[[ Data section open ]]

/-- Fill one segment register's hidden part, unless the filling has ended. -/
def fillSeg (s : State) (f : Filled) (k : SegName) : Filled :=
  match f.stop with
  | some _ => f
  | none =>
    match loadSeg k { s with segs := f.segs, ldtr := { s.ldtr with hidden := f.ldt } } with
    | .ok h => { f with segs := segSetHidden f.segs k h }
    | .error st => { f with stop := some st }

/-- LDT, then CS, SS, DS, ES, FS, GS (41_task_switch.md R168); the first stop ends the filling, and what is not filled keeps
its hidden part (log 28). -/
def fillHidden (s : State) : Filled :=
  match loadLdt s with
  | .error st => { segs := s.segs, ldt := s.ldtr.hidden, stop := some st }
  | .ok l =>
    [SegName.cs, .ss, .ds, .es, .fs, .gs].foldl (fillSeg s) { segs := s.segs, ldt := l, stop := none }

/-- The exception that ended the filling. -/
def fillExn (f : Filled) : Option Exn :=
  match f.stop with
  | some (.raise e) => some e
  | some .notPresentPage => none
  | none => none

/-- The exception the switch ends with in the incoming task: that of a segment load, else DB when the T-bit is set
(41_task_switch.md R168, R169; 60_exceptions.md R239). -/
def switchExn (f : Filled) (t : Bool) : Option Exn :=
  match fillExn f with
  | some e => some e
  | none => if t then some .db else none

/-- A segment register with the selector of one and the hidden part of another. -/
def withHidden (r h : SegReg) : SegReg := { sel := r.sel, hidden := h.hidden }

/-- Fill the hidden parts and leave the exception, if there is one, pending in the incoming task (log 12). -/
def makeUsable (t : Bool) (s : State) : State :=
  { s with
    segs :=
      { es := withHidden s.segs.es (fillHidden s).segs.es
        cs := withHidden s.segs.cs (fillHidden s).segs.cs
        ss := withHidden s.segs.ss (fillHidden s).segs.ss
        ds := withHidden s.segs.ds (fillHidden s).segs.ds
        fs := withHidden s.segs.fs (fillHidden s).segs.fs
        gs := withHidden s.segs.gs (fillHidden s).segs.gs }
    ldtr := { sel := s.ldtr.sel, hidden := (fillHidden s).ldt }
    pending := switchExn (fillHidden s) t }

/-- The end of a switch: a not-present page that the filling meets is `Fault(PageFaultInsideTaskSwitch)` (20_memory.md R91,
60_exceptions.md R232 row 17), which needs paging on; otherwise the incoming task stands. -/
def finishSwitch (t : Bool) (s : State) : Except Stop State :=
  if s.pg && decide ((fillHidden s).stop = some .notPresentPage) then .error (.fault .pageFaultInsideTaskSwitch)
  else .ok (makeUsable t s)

[[ Data section closed ]]
[[ Data section open ]]

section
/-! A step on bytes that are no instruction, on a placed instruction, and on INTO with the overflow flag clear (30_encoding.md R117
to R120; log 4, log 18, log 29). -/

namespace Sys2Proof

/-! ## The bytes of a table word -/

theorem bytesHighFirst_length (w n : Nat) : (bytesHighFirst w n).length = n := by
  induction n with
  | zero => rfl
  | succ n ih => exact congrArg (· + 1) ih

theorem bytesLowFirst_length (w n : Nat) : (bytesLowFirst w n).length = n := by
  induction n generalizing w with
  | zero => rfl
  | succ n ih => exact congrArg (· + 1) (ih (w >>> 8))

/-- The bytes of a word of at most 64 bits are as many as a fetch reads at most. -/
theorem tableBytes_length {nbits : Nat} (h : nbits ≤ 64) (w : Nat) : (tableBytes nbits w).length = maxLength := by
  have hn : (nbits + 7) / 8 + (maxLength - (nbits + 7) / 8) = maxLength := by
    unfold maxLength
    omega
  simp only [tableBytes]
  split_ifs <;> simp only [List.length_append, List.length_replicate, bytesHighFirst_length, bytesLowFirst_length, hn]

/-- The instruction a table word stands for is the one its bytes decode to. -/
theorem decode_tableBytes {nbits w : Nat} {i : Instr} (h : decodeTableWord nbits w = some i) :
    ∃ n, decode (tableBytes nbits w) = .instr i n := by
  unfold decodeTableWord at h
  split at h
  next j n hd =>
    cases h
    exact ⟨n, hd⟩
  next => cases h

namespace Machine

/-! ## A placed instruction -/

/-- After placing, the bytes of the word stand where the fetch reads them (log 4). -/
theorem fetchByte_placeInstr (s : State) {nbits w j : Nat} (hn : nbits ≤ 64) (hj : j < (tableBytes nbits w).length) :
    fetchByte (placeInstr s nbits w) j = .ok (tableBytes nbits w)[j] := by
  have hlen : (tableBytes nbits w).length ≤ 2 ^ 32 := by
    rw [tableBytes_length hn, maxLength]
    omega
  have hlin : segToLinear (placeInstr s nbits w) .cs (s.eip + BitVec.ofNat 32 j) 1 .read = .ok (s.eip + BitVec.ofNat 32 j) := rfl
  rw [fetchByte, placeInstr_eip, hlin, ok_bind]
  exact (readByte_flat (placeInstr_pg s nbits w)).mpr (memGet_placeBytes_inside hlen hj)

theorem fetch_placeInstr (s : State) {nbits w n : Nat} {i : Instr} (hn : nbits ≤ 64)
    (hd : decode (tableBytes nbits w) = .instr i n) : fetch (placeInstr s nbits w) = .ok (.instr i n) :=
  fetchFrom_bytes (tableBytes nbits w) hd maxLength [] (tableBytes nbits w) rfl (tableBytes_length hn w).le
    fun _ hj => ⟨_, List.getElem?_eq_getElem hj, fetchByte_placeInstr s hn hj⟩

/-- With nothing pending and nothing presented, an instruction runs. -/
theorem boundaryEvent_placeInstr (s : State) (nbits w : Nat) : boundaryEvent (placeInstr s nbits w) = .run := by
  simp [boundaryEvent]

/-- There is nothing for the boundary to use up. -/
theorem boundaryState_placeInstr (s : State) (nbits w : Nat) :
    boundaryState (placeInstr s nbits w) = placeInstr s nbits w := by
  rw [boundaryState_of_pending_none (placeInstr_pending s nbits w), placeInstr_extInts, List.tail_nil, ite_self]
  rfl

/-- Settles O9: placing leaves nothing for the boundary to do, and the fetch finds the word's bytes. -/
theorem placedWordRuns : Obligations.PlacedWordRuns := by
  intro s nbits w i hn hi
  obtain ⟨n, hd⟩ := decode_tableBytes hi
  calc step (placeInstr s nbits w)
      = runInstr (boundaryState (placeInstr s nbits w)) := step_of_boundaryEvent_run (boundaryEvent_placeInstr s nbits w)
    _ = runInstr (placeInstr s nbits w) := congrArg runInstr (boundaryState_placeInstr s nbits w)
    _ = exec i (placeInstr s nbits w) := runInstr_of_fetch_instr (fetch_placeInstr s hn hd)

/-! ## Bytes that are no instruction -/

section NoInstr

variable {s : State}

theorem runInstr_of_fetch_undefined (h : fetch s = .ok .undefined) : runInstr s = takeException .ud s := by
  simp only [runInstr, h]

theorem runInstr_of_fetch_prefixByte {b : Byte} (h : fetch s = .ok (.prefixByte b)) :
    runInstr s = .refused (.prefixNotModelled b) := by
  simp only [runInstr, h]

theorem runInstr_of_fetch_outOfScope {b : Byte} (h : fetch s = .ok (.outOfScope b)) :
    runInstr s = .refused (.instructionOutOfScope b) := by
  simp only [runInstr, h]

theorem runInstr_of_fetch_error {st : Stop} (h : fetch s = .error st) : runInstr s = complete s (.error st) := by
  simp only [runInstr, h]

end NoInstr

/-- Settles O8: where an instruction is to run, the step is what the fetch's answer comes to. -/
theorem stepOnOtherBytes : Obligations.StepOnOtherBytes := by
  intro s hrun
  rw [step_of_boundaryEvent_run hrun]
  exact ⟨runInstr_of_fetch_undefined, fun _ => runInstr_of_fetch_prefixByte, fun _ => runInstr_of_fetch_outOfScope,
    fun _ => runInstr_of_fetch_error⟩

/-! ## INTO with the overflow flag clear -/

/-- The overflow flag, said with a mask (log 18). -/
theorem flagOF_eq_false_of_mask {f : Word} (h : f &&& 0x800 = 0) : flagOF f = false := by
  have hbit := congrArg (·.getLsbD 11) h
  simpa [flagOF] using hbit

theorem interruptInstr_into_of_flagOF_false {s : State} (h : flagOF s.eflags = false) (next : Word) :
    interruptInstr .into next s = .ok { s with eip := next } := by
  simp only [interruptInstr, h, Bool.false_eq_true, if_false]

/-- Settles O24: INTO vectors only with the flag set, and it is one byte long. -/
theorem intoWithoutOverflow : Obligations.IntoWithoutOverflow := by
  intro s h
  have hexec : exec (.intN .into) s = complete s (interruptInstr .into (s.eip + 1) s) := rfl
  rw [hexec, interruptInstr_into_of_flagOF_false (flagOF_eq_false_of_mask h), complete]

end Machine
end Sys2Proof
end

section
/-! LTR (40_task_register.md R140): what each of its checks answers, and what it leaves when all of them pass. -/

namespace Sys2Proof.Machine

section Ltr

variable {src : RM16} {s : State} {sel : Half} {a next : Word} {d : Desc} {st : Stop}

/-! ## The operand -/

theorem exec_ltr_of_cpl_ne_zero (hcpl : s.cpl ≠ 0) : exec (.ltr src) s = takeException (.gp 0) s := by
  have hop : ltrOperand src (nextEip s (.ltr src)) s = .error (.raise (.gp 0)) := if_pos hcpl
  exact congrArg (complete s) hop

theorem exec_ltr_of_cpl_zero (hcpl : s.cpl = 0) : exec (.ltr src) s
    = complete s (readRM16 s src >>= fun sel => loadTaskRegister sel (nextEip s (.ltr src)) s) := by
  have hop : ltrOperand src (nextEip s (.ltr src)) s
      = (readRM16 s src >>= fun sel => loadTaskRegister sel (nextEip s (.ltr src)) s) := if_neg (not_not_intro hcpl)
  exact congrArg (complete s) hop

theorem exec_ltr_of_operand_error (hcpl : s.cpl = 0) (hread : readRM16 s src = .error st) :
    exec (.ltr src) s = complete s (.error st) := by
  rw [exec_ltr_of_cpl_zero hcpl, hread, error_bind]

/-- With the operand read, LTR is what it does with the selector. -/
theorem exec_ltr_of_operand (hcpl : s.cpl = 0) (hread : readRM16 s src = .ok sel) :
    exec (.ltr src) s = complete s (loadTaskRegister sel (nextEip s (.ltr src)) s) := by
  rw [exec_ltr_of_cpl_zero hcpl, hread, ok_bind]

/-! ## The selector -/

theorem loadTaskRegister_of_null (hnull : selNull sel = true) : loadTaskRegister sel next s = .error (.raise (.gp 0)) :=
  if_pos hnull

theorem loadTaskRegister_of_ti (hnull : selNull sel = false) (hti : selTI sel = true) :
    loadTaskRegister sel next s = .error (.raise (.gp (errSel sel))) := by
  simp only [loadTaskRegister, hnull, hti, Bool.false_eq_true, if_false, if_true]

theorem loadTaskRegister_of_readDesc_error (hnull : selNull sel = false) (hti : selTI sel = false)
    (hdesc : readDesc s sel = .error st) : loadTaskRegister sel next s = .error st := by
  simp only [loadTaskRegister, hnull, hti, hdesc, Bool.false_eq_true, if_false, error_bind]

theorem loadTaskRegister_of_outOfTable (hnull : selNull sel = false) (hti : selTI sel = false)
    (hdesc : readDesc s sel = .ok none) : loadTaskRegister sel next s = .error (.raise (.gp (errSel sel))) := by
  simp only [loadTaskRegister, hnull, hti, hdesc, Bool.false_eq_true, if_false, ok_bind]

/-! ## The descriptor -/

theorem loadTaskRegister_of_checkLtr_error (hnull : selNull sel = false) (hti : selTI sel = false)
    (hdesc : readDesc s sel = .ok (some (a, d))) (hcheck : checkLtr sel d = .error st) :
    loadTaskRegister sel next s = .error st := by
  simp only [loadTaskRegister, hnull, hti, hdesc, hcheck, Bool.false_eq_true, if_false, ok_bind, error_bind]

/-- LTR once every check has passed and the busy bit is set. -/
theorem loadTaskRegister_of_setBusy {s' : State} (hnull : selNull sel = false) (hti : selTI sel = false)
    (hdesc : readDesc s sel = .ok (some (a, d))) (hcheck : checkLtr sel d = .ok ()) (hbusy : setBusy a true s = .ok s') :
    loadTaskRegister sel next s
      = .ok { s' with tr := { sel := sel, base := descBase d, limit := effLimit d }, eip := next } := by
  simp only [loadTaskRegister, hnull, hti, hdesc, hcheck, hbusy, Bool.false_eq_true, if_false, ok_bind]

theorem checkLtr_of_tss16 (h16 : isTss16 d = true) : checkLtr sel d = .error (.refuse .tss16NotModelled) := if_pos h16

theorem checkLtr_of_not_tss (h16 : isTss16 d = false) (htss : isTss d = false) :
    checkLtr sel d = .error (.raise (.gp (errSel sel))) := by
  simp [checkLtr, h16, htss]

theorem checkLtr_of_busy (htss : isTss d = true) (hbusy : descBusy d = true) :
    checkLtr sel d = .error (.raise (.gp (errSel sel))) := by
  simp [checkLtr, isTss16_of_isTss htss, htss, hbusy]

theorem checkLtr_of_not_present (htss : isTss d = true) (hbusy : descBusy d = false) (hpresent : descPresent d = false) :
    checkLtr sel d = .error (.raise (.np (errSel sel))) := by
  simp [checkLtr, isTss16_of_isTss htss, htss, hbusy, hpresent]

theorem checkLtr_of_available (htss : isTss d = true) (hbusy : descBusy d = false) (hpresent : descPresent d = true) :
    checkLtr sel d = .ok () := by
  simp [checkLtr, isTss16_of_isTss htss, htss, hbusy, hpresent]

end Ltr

[[ Data section closed ]]

*Task instructions:* Taking the records above, retype every line from the one with "def fillExn (f" down to the one with "T-bit is set", exactly and with nothing else.

*Response:*
def fillExn (f : Filled) : Option Exn :=
  match f.stop with
  | some (.raise e) => some e
  | some .notPresentPage => none
  | none => none

/-- The exception the switch ends with in the incoming task: that of a segment load, else DB when the T-bit is set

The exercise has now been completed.